Details of a hollow Vessel, Contours of Nature, Spalted Horse Chestnut Burr, Lathe-turned, hollowed and sandblasted by Eleanor Lakelin.  Image courtesy: Stephen Brayne and Jeremy Johns Photography.

Details of a hollow Vessel, Contours of Nature, Spalted Horse Chestnut Burr, Lathe-turned, hollowed and sandblasted by Eleanor Lakelin.  Image courtesy: Stephen Brayne and Jeremy Johns Photography.

 MD: What impact do you seek to create with your vessels and sculptural objects?

Eleanor: I want my pieces to be solid enough to touch–I think that by handling something we engage more with it, and are taken to a new level of experience.
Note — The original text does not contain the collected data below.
/-! ### Kills (R258, R302, R313) -/

/-- Outstanding ids that pass a test released in every region (R310, R313). -/
def State.releaseIds (s : State) (p : OutId → Bool) : State :=
  { s with regions := s.regions.map fun e => (e.1, { e.2 with out := e.2.out.filter fun o => !p o }) }
/-- Whether an outstanding id is a fault batch of an engine command that runs on after its group is killed (R313). -/
def State.batchRuns (s : State) (o : OutId) : Bool := o.kind == 1 && match o.batch.bind fun b => Sparse.find s.batches b with
  | some b => (match b.owner with | .strand _ => false | _ => true)
  | none => false
/-- A group killed (R313); the first cause stands for its slice. What it has presented is performed already or goes on from the buffers and engines; a load or
atomic that still had to follow others is not presented, and is discarded. -/
def State.killGroup (s : State) (g : GroupRef) (cause : Nat) : State := match s.slice? g.sid, s.group? g.sid g.gi with
  | some _, some y =>
    if y.retired then s
    else
      let mine := fun (r : StrandRef) => r.sid == g.sid && r.gi == g.gi
      let s := s.releaseIds fun o => !s.batchRuns o && (match o.who with | some r => mine r | none => false)
      let s := { s with batches := s.batches.filter fun b => match b.2.owner with | .strand r => !mine r | _ => true }
      let s := s.modSlice g.sid fun x => { x with failCause := if x.failCause.isSome then x.failCause else some cause }
      (s.endGroup g true).sliceOver g.sid
  | _, _ => s
/-- Every group of a slice killed, and its copies ended on every channel (R233, R302, R313). -/
def State.killSlice (s : State) (sid cause : Nat) : State := match s.slice? sid with
  | none => s
  | some x =>
    let live := match x.st with | .retired => false | .failed => false | _ => true
    if !live then s
    else
      let s := [0, 1, 2, 3].foldl (fun s ch => s.endCopies x.core ch sid) s
      let s := s.releaseIds fun o => !s.batchRuns o && (match o.who with | some r => r.sid == sid | none => false)
      let s := s.modSlice sid fun x => { x with failCause := if x.failCause.isSome then x.failCause else some cause }
      let s := (List.range x.groups.length).foldl (fun s gi => s.killGroup ⟨sid, gi⟩ cause) s
      s.sliceOver sid
/-- The groups of a Queued or Claimed slice that no module has spoken for leave h1, each as a lost arrival where the phase still needs it (R258), under its member index
(R244, R290). -/
def State.loseQueued (s : State) (jn index groups : Nat) : State :=
  let key := HKey.job jn
  (List.range groups).foldl (fun s gi => match s.harness? key with
    | none => s
    | some h =>
      if h.queued == 0 || h.members.any fun m => m.idx == index * groups + gi then s
      else
        let w : Member := .there s.chip (index * groups + gi)
        (s.adopt key w).leaveHarness key w s.clock true true) s
/-- A slice that a job holds as Queued, or as claimed by a chip, fails with its job (R298, R302): its word becomes Done with FAILED and it is counted. One that a thief has
started is killed there first, and one whose word is Done already has its completion on the way. One that a chip holds counts as stolen, so it always has an entry (R287; DEDUCED, notes/assumptions/21.md). -/
def State.failSlice (s : State) (jn i : Nat) (claim : Option Nat) (cause : Nat) : State := match s.job? jn with
  | none => s
  | some j =>
    let keep := fun (s : State) (chip : Nat) => s.modJob jn fun j => { j with claimed := j.claimed ++ [(i, chip)] }
    let over_ := fun (s : State) (c : Nat) => (s.loseQueued jn i j.hdr.groups).sliceCounted jn i true false c s.chip claim.isSome
    match s.ownMove j i .killed with
    | (.broken, s) => over_ s 373
    | (.kept w, s) =>
      if ownState w == 2 && ownChip w != s.chip then
        keep (s.emit (.killStolen (ownChip w) ⟨s.chip, (s.tenant (keyVf j.rk)).ftid, j.ticket⟩ i)) (ownChip w)
      else match claim with
        | some chip => keep s chip
        | none => over_ s cause
    | (_, s) => over_ s cause
/-- Every slice of a job that is not Retired fails (R33, R37, R302). -/
def State.failJob (s : State) (jn cause : Nat) : State := match s.job? jn with
  | none => s
  | some j =>
    if j.finished || j.dying then s
    else
      let queued := j.queued.flatMap fun r => (List.range (r.2 - r.1)).map fun k => r.1 + k
      let s := s.modJob jn fun j => { j with queued := [], claimed := [], dying := true }
      let s := queued.foldl (fun s i => s.failSlice jn i none cause) s
      let s := j.claimed.foldl (fun s c => s.failSlice jn c.1 (some c.2) cause) s
      let mine := (s.slices.filter fun e => e.2.jn == jn).map Prod.fst
      mine.foldl (fun s sid => s.killSlice sid cause) s
/-- The jobs of a fault domain of a virtual function. -/
def State.domainJobs (s : State) (vf fdom : Nat) : List Nat :=
  (s.jobs.filter fun e => keyVf e.2.rk == vf && e.2.fdom == fdom && !e.2.finished).map Prod.fst
/-- The fault domain of a job fails (R37): every job in it, or the job alone where its region resolves to none (R274). -/
def State.failDomainOf (s : State) (jn cause : Nat) : State := match s.job? jn with
  | none => s
  | some j => (if j.fdom == 0 then [jn] else s.domainJobs (keyVf j.rk) j.fdom).foldl (fun s n => s.failJob n cause) s

/-! ### Completion entries (R286, R287) -/

/-- An active queue of a tenant, activated now where it is not (R265). -/
def State.queueAt (s : State) (vf va : Nat) : Option Queue × State :=
  let s := s.watchQueue vf va
  (s.queue? vf va, s)
/-- An entry the engine writes as a producer, published as soon as it is written (R263, R269). -/
def State.produce (s : State) (q : Queue) (pusher : Nat) (bs : List Byte) : State :=
  let s := s.pushEntry q pusher bs
  match s.queue? q.vf q.va with
  | none => s
  | some q => s.putQueue (q.publish (q.written.length + 1))
/-- Whether a completion queue has an older entry waiting than one that arose at a time (R287). -/
def State.olderEntry (s : State) (vf cq seq : Nat) : Bool := s.jobs.any fun e => keyVf e.2.rk == vf && (match e.2.completions with
  | c :: _ => c.cq == cq && decide (c.seq < seq)
  | [] => false)
/-- COMPLETION_ENTRY_WRITE (R287, R297): a job's oldest entry is written once its queue has room, after the entries of other jobs that arose before it. After the
last, the job's ownership table is freed. -/
def State.writeCompletion (s : State) (jn : Nat) : State := match s.job? jn with
  | none => s
  | some j => match j.completions with
    | [] => s
    | c :: rest =>
      let vf := keyVf j.rk
      let (q, s) := s.queueAt vf c.cq
      match q with
      | none => s
      | some q =>
        if q.free == 0 || s.olderEntry vf c.cq c.seq then s
        else
          let s := s.produce q j.rk (entryOf s.time j.ticket c)
          let s := s.modJob jn fun j => { j with completions := rest }
          if j.finished && rest.isEmpty then
            let s := match j.table with
              | some va => s.poolFree j.rk va
              | none => s
            s.modJob jn fun j => { j with table := none }
          else s
/-- COMPLETION_ENTRY_WRITE (spec/12 R287). -/
def execCompletionEntryWrite (jn : Nat) (s : State) : Host.Outcome State Fault Refusal := .next (s.writeCompletion jn)

end Sys2Proof.Machine
end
It draws us in to look more closely.

I’m fascinated by wood as a living, breathing substance, with its own history of growth and struggle, centuries beyond our own. I use the vessel form and its surface pattern to explore the layers and fissures between creation and decay, the erosion of nature and our relationship to the Earth. 

Hollow Form (detail), Time & Texture Yew, Sandblasted & Carved by Eleanor Lakelin. Stephen Brayne and Jeremy Johns Photography.

Hollow Form (detail), Time & Texture Yew, Sandblasted & Carved by Eleanor Lakelin. Stephen Brayne and Jeremy Johns Photography.

MD: What are you working on at the moment, and what is next for you?

Eleanor: I have a busy year ahead. Earlier this year, I made a visit to Forde Abbey, where I’ll be creating a site-specific work for Landscape of Objects, curated by Flow Gallery this June. My first major solo show opens to the public next week and will be at Konsthantverkarna in Stockholm through May/June.

In addition to these works, I am now represented by the wonderful Sarah Myerscough Gallery, and I am producing new works for the gallery to showcase at a series of shows including Design Miami/Basel, PAD London, Design Miami and The Salon Art + Design in New York.